I was thinking of naming ours "Farm Yard" because it's productive but really only a yard.


----------



## warthog (Sep 11, 2010)

aggieterpkatie said:
			
		

> I was thinking of naming ours "Farm Yard" because it's productive but really only a yard.


I like that


----------



## hobbyfarmrookie (Sep 11, 2010)

To give my opinion, I will ask this question;  How big is a farm?  Well if you go to a toy store, you can purchase an ant farm.  Hmmmmm pretty small.  If you raise pineapples you would most likely have a huge farm.  so if it is your farm name it if you want to and I will not laugh at you.  When Rosebriar Farm started it was 8 chicks.  Today it has grown a little about 40 chickens, couple of goats and a potbelly pig.  Oh and a the name mentions some roses and briars everywhere.  It is small but it is the farm I have and several family get eggs from Rosebriar Farm.  It is a little hobby farm but I really enjoy it.


----------



## hobbyfarmrookie (Sep 12, 2010)

aggieterpkatie said:
			
		

> I was thinking of naming ours "Farm Yard" because it's productive but really only a yard.


That is an awesome name.  It has meaning.


----------



## TigerLilly (Sep 12, 2010)

My (almost) 2 acres houses 7 hens (from whom I only get 2 eggs a day...), 1 unfortunate roo, 3 nigerian dwarf goats & 1 pygmy. I hope to get a zebu (mini cattle) one day soon. The name of my "farm?"
Lilly's Little Farm--everything I plan on having will be mini/small.
I say GO FOR IT!


----------



## Beekissed (Sep 12, 2010)

I call mine a farm as a sort of joke.    I only have an acre here but I'm surrounded on three sides by very large fields that are not mine....but have the appearance of being mine.  They were originally part of my place.  Anyhoo...folks ask me all the time if this "farm" is mine.  I only rent but I consider it my little _mini_ farm experiment.  

Naming the place also helps people find it if you put out a sign~gives you some identity.  They can also tell others I bought this ewe lamb at so and so farm.  Better than saying "some lady over on Rt. so and so".  

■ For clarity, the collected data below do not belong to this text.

-- ==== Sys2Proof/Tests/Slice0.lean ====
section
/-! SUPPORT. Tests whose expected results are the spec's own (95_test_vectors.md, named in each comment), and one
witness for the hypotheses of each statement that has any. What computes with numbers runs on the build `exact`, since
the machine's own numeric instance is free. -/

namespace Sys2Proof.Tests

open Sys2Proof.Machine

/-! ### Helpers -/

def nextOf : Host.Outcome State Fault Refusal → Option State
  | .next t => some t
  | _ => none

def refusedOf : Host.Outcome State Fault Refusal → Option Refusal
  | .refused r => some r
  | _ => none

/-- Function units for the tests, none of which computes with them. -/
def units : Units := { pi := 3, sqrt := id, sin := id, cos := id, pow10 := id, divByZero := id }

/-- Exact arithmetic, for short. -/
def E : Numerics NUM := exactNum units

/-- A build with exact arithmetic on which port `p` moves where both have work. -/
def onTurn (p : Port) : Build := { num := E, clamps := .default, turn := fun _ => p }

def exact : Build := onTurn .ctrl

/-- A build whose numbers are whole and saturate at 1000: one that neither rounds nor overflows as the rationals do. -/
def saturating : Build :=
  { exact with num := { E with
      add := fun a b => min (a + b) 1000
      mul := fun a b => ((a * b).floor : Rat) } }

/-- Power-on in exact arithmetic, with the registers of one section replaced. -/
def holding (b : Band) (c : BiquadSection NUM) : State :=
  { State.resetOn E 7 with regs := (Regs.powerOn E 7).setSec b c }

/-- Power-on in exact arithmetic, with FS written. -/
def rated (fs : NUM) : State := { State.resetOn E 7 with regs := (Regs.powerOn E 7).setFs fs }

/-- Power-on in exact arithmetic, with commands waiting on the two ports. -/
def waiting (audio ctrl : List Command) : State :=
  { State.resetOn E 7 with
    audio := { queue := audio, busy := none, responses := [] }
    ctrl := { queue := ctrl, busy := none, responses := [] } }

def cmd (h : Header) (ops : List NUM) : Command := { header := h, ops := ops }

/-- The tuple of vectors V1 and V2. -/
def v1 : Coeffs NUM := { ff := 1 / 2, c1 := 3 / 4, c2 := 1 / 8, d1 := 1 / 4, d2 := 3 / 8 }

/-! ### Well-formedness: an ill-formed term for each check, which the check refuses -/

/-- 95_test_vectors.md H12: SEL = 3. -/
theorem test_wf_refuses_reserved_header : (cmd 0x13 []).headerValid = false := by decide
/-- 95_test_vectors.md H13: RSV = 0b01. -/
theorem test_wf_refuses_rsv : (cmd 0x14 []).wellFormed .ctrl = false := by decide
/-- 95_test_vectors.md H20: one operand short. -/
theorem test_wf_refuses_operand_count : (cmd 0x20 [1, 2, 3, 4]).operandsOk = false := by decide
/-- 95_test_vectors.md H18: BQ.PROC 0 on CTRL. -/
theorem test_wf_refuses_wrong_port : (cmd 0x30 [1]).portOk .ctrl = false := by decide
/-- 95_test_vectors.md H3. -/
theorem test_wf_accepts : (cmd 0x21 [1, 2, 3, 4, 5]).wellFormed .ctrl = true := by decide

/-! ### Decoding: words written out from 30_encoding.md R65 (`OP RSV SEL`) -/

theorem test_decode_bqReset : decode .ctrl (cmd 0b00010010 []) = .ok (.bqReset .treble) := by decide
theorem test_decode_bqSetc :
    decode .ctrl (cmd 0b00100001 [1, 2, 3, 4, 5]) = .ok (.bqSetc .mid 1 2 3 4 5) := by decide
theorem test_decode_bqProc : decode .audio (cmd 0b00110010 [7]) = .ok (.bqProc .treble 7) := by decide
theorem test_decode_fdLsh : decode .ctrl (cmd 0b01000000 [1, 2, 3, 4]) = .ok (.fdLsh 1 2 3 4) := by decide
theorem test_decode_fdPeak : decode .ctrl (cmd 0b01010000 [1, 2, 3, 4]) = .ok (.fdPeak 1 2 3 4) := by decide
theorem test_decode_fdHsh : decode .ctrl (cmd 0b01100000 [1, 2, 3, 4]) = .ok (.fdHsh 1 2 3 4) := by decide
theorem test_decode_eqInit : decode .ctrl (cmd 0b10000000 [9]) = .ok (.eqInit 9) := by decide
theorem test_decode_eqSetBass : decode .ctrl (cmd 0b10010000 [9]) = .ok (.eqSetBass 9) := by decide
theorem test_decode_eqSetMid : decode .ctrl (cmd 0b10010001 [9]) = .ok (.eqSetMid 9) := by decide
theorem test_decode_eqSetTreb : decode .ctrl (cmd 0b10010010 [9]) = .ok (.eqSetTreb 9) := by decide
theorem test_decode_eqProc : decode .audio (cmd 0b11000000 [9]) = .ok (.eqProc 9) := by decide
/-- 95_test_vectors.md H16. -/
theorem test_decode_unassigned : ∀ h ∈ [0x70, 0xA0, 0xB0, 0xD0, 0xE0, 0xF0],
    decode .ctrl (cmd h []) = .error .reservedHeader := by decide
/-- 95_test_vectors.md H11, H14, H15, H17. -/
theorem test_decode_reserved : decode .audio (cmd 0x00 []) = .error .reservedHeader ∧
    decode .ctrl (cmd 0x41 [1, 2, 3, 4]) = .error .reservedHeader ∧
    decode .ctrl (cmd 0x93 [1]) = .error .reservedHeader ∧
    decode .audio (cmd 0xC1 [1]) = .error .reservedHeader := by decide
/-- 95_test_vectors.md H18, H19, H21. -/
theorem test_decode_port_and_count : decode .ctrl (cmd 0x30 [1]) = .error .wrongPort ∧
    decode .audio (cmd 0x20 [1, 2, 3, 4, 5]) = .error .wrongPort ∧
    decode .audio (cmd 0xC0 []) = .error .malformedOperands := by decide

/-! ### The operations, one step each -/

/-- 95_test_vectors.md V6. -/
theorem test_bqReset : (nextOf (execOn exact (.bqReset .bass)
      (holding .bass { coef := ⟨1, 1 / 2, 0, 0, 0⟩, z1 := 3 / 2, z2 := 1 }))).map (·.regs.bass) =
    some { coef := ⟨1, 1 / 2, 0, 0, 0⟩, z1 := 0, z2 := 0 } := by decide +kernel
/-- 95_test_vectors.md V7, on this machine: BQ.SETC computes nothing, so no number is needed. -/
theorem test_bqSetc : (nextOf (exec (.bqSetc .bass 2 0 0 (1 / 4) (1 / 2))
      (holding .bass { coef := ⟨1, 1 / 2, 0, 0, 0⟩, z1 := 3 / 2, z2 := 1 }))).map (·.regs.bass) =
    some { coef := ⟨2, 0, 0, 1 / 4, 1 / 2⟩, z1 := 3 / 2, z2 := 1 } := by decide +kernel
/-- 95_test_vectors.md V2, first sample. -/
theorem test_bqProc : (nextOf (execOn exact (.bqProc .bass 1)
      (holding .bass { coef := v1, z1 := 1, z2 := -2 }))).map
        (fun t => (t.audio.responses, t.regs.bass.z1, t.regs.bass.z2)) =
    some ([[3 / 2]], 3 / 2, 1) := by decide +kernel
/-- 95_test_vectors.md V9: section 1 runs and section 0 does not move. -/
theorem test_bqProc_sections : (nextOf (execOn exact (.bqProc .mid 1)
      { State.resetOn E 7 with regs := { Regs.powerOn E 7 with
          bass := { coef := v1, z1 := 1, z2 := -2 }, mid := { coef := v1, z1 := 0, z2 := 0 } } })).map
        (fun t => (t.audio.responses, t.regs.mid.z1, t.regs.mid.z2, t.regs.bass.z1, t.regs.bass.z2)) =
    some ([[1 / 2]], 1 / 2, 0, 1, -2) := by decide +kernel
/-- 95_test_vectors.md Q6. -/
theorem test_fdLsh_refused : refusedOf (execOn exact (.fdLsh 0 80 (707 / 1000) 15) State.reset) =
    some .nonpositiveSampleRate := by decide +kernel
/-- 95_test_vectors.md Q7. -/
theorem test_fdPeak_refused : refusedOf (execOn exact (.fdPeak (-48000) 800 1 0) State.reset) =
    some .nonpositiveSampleRate := by decide +kernel
/-- 95_test_vectors.md T1: EQ.INIT stores FS, then resets the sections. -/
theorem test_eqInit : (nextOf (execOn exact (.eqInit 48000) State.reset)).map (fun t => (t.regs.rate, t.ctrl.busy)) =
    some (some 48000, some .bass) := by decide +kernel
/-- 95_test_vectors.md T10. -/
theorem test_eqInit_refused : refusedOf (execOn exact (.eqInit 0) State.reset) = some .nonpositiveSampleRate := by
  decide +kernel
/-- 95_test_vectors.md T2, on this machine. -/
theorem test_eqSetBass_before_init : refusedOf (exec (.eqSetBass (1 / 2)) State.reset) = some .setterBeforeInit := by
  decide +kernel
/-- 95_test_vectors.md T3 to T6: each setter leaves the other two sections' coefficients zero. -/
theorem test_setters_own_section :
    (nextOf (execOn exact (.eqSetBass 0) (rated 48000))).map (fun t => (t.regs.mid, t.regs.treble)) =
      some (.powerOn E, .powerOn E) ∧
    (nextOf (execOn exact (.eqSetMid 0) (rated 48000))).map (fun t => (t.regs.bass, t.regs.treble)) =
      some (.powerOn E, .powerOn E) ∧
    (nextOf (execOn exact (.eqSetTreb 1) (rated 48000))).map (fun t => (t.regs.bass, t.regs.mid)) =
      some (.powerOn E, .powerOn E) := by decide +kernel
/-- 95_test_vectors.md T11, first sample: the intermediate `u` is 1/2. -/
theorem test_eqProc_first : (nextOf (execOn exact (.eqProc 1)
    (holding .bass { coef := v1, z1 := 0, z2 := 0 }))).map (·.audio.busy) = some (some (.mid (1 / 2))) := by
  decide +kernel
/-- 95_test_vectors.md T11: the last sub-step of the third sample, `v = 1/4` into section 2. -/
theorem test_eqProc_last : (resumeEqProc exact (.treble (1 / 4))
      (holding .treble { coef := ⟨2, 0, 0, 1 / 4, 1 / 2⟩, z1 := 3 / 4, z2 := 1 })).audio.responses =
    [[-3 / 16]] := by decide +kernel
/-- 00_scope.md R13: the same command on a build whose arithmetic is not exact. By hand: `(600 + 0) + 600` saturates at
1000. -/
theorem test_bqProc_saturates : (nextOf (execOn saturating (.bqProc .bass 300)
      (holding .bass { coef := ⟨2, 0, 1, 0, 0⟩, z1 := 0, z2 := 600 }))).map (·.audio.responses) =
    some [[1000]] := by decide +kernel

/-! ### The clamps and the gain law -/

/-- 95_test_vectors.md G1 to G16. -/
theorem test_gain_law : [0, 1 / 4, 1 / 2, 3 / 4, 1, -3 / 10, 17 / 10, 1 / 10].map (gainDb E · 15) =
      [15, 15 / 2, 0, -15 / 2, -15, 15, -15, 12] ∧
    [0, 1 / 4, 1 / 2, 3 / 4, 1, -3 / 10, 17 / 10, 1 / 10].map (gainDb E · 12) =
      [12, 6, 0, -6, -12, 12, -12, 48 / 5] := by decide +kernel
/-- 95_test_vectors.md Q1, Q2, Q8: the floor raises Q to 1/100 and lets 1/100 pass. -/
theorem test_clamp_q : [0, -3, 1 / 100, 1].map (clampQ E ClampParams.default) = [1 / 100, 1 / 100, 1 / 100, 1] := by
  decide +kernel
/-- 95_test_vectors.md Q3, Q4, Q5. -/
theorem test_clamp_f : clampF E ClampParams.default 48000 30000 = 21600 ∧
    clampF E ClampParams.default 8000 4000 = 3600 ∧
    clampF E ClampParams.default 48000 (-5) = 0 := by decide +kernel

/-! ### The two ports -/

/-- 20_memory.md R49, R50: where both ports have work, each may be the one that moves. -/
theorem test_turns :
    (nextOf (stepOn (onTurn .ctrl) (waiting [cmd 0x30 [1]] [cmd 0x20 [2, 0, 0, 1 / 4, 1 / 2]]))).map
      (fun t => (t.regs.bass.coef.ff, t.audio.queue.length, t.ctrl.queue.length)) = some (2, 1, 0) ∧
    (nextOf (stepOn (onTurn .audio) (waiting [cmd 0x30 [1]] [cmd 0x20 [2, 0, 0, 1 / 4, 1 / 2]]))).map
      (fun t => (t.regs.bass.coef.ff, t.audio.queue.length, t.ctrl.queue.length)) = some (0, 0, 1) := by
  decide +kernel
/-- 95_test_vectors.md H12, through the step of this machine. -/
theorem test_step_refuses : refusedOf (step (waiting [] [cmd 0x13 []])) = some .reservedHeader := by decide +kernel
/-- A placed word is the next instruction whatever the other port was doing. -/
theorem test_withFetchWord : refusedOf (step ((waiting [cmd 0x30 [1]] []).withFetchWord 8 0x90)) =
    some .setterBeforeInit := by decide +kernel

/-! ### Witnesses: each meets all the hypotheses of the statement it names -/

/-- The sample-rate premise, met by the spec's own 48000 on the build `exact` and over the reals, and at its boundary. -/
theorem witness_positive_rate : PositiveRate exact.num 48000 ∧ PositiveRate exact.num (1 / 1000000) ∧
    ¬ PositiveRate exact.num 0 ∧ (0 : ℝ) < 48000 := by
  exact ⟨(positiveRate_exact _ _).2 (by norm_num), (positiveRate_exact _ _).2 (by norm_num),
    fun h => absurd ((positiveRate_exact _ _).1 h) (lt_irrefl _), by norm_num⟩

theorem witness_EncodeAfterDecode : decode .ctrl (cmd 0x11 []) = .ok (.bqReset .mid) := by decide

theorem witness_ReservedHeadersAreRefused : ∀ B,
    (waiting [] [cmd 0x13 []]).takes B .ctrl (cmd 0x13 []) ∧ reservedByRule 0x13 = true ∧
    (waiting [cmd 0xC1 [1]] []).takes B .audio (cmd 0xC1 [1]) ∧ reservedByRule 0xC1 = true :=
  fun _ => ⟨⟨rfl, rfl, rfl⟩, by decide, ⟨rfl, rfl, rfl⟩, by decide⟩

theorem witness_WrongOperandCountIsRefused : ∀ B,
    (waiting [] [cmd 0x20 [1, 2, 3, 4]]).takes B .ctrl (cmd 0x20 [1, 2, 3, 4]) ∧
    (0x20 : Header) ∈ validHeaders ∧ (cmd 0x20 [1, 2, 3, 4]).ops.length ≠ operandCount 0x20 :=
  fun _ => ⟨⟨rfl, rfl, rfl⟩, by decide, by decide⟩

theorem witness_WrongPortIsRefused : ∀ B,
    (waiting [] [cmd 0x30 [1]]).takes B .ctrl (cmd 0x30 [1]) ∧ (0x30 : Header) ∈ validHeaders ∧
    (cmd 0x30 [1]).ops.length = operandCount 0x30 ∧ Port.ctrl ≠ rightPort 0x30 :=
  fun _ => ⟨⟨rfl, rfl, rfl⟩, by decide, by decide, by decide⟩

theorem witness_TableWordRunsNext : decodeTableWord 8 0x21 = some (.bqSetc .mid 0 0 0 0 0) := by decide

/-- BQ.RESET's clause on delay registers that are zero already. -/
theorem witness_BqResetZeroesItsDelays : ((State.resetOn exact.num 7).regs.sec .mid).z1 = exact.num.lit 0 ∧
    ((State.resetOn exact.num 7).regs.sec .mid).z2 = exact.num.lit 0 := ⟨rfl, rfl⟩

theorem witness_SetcAndProcOfOtherSectionsCommute : Band.bass ≠ Band.mid := by decide

theorem witness_TwoPoleFormOfTheRecurrence : 0 < [(1 : ℝ)].length ∧ 2 < [(1 : ℝ), 0, 0].length ∧
    Coeffs.p1 real ⟨1, 1, 0, 0, 0⟩ = Coeffs.p1 real ⟨1, 2, 0, 1, 0⟩ ∧
    Coeffs.p2 real ⟨1, 1, 0, 0, 0⟩ = Coeffs.p2 real ⟨1, 2, 0, 1, 0⟩ := by
  norm_num [Coeffs.p1, Coeffs.p2]

theorem witness_ImpulseResponseDecaysExactlyByTheTest : (Coeffs.mk (1 : ℝ) 0 0 0 0).ff ≠ 0 ∧
    StabilityTest (Coeffs.p1 real ⟨1, 0, 0, 0, 0⟩) (Coeffs.p2 real ⟨1, 0, 0, 0, 0⟩) ∧
    ¬ StabilityTest (Coeffs.p1 real ⟨1, 2, 0, 0, 1⟩) (Coeffs.p2 real ⟨1, 2, 0, 0, 1⟩) := by
  norm_num [Coeffs.p1, Coeffs.p2, StabilityTest]

theorem witness_ZeroCoefficientsGiveSilence : ZeroLaws exact.num ∧ ZeroLaws real ∧
    ((holding .mid { BiquadSection.powerOn E with z1 := 3, z2 := 5 }).regs.sec .mid).coef =
      (BiquadSection.powerOn exact.num).coef := ⟨zeroLaws_exact _, zeroLaws_real, rfl⟩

My mom calls it my "farm dot".


----------



## Aped (Sep 15, 2010)

I think most people name by location. I don't really use my 'farm' name but for some instances where I needed one to put up an ad, I called it 'Borderline Farm'. I only have 1 acre but I have a variety of livestock, rather than a lot of any one thing and also I live on the PA side of the mason-dixon line, so right on the border.


----------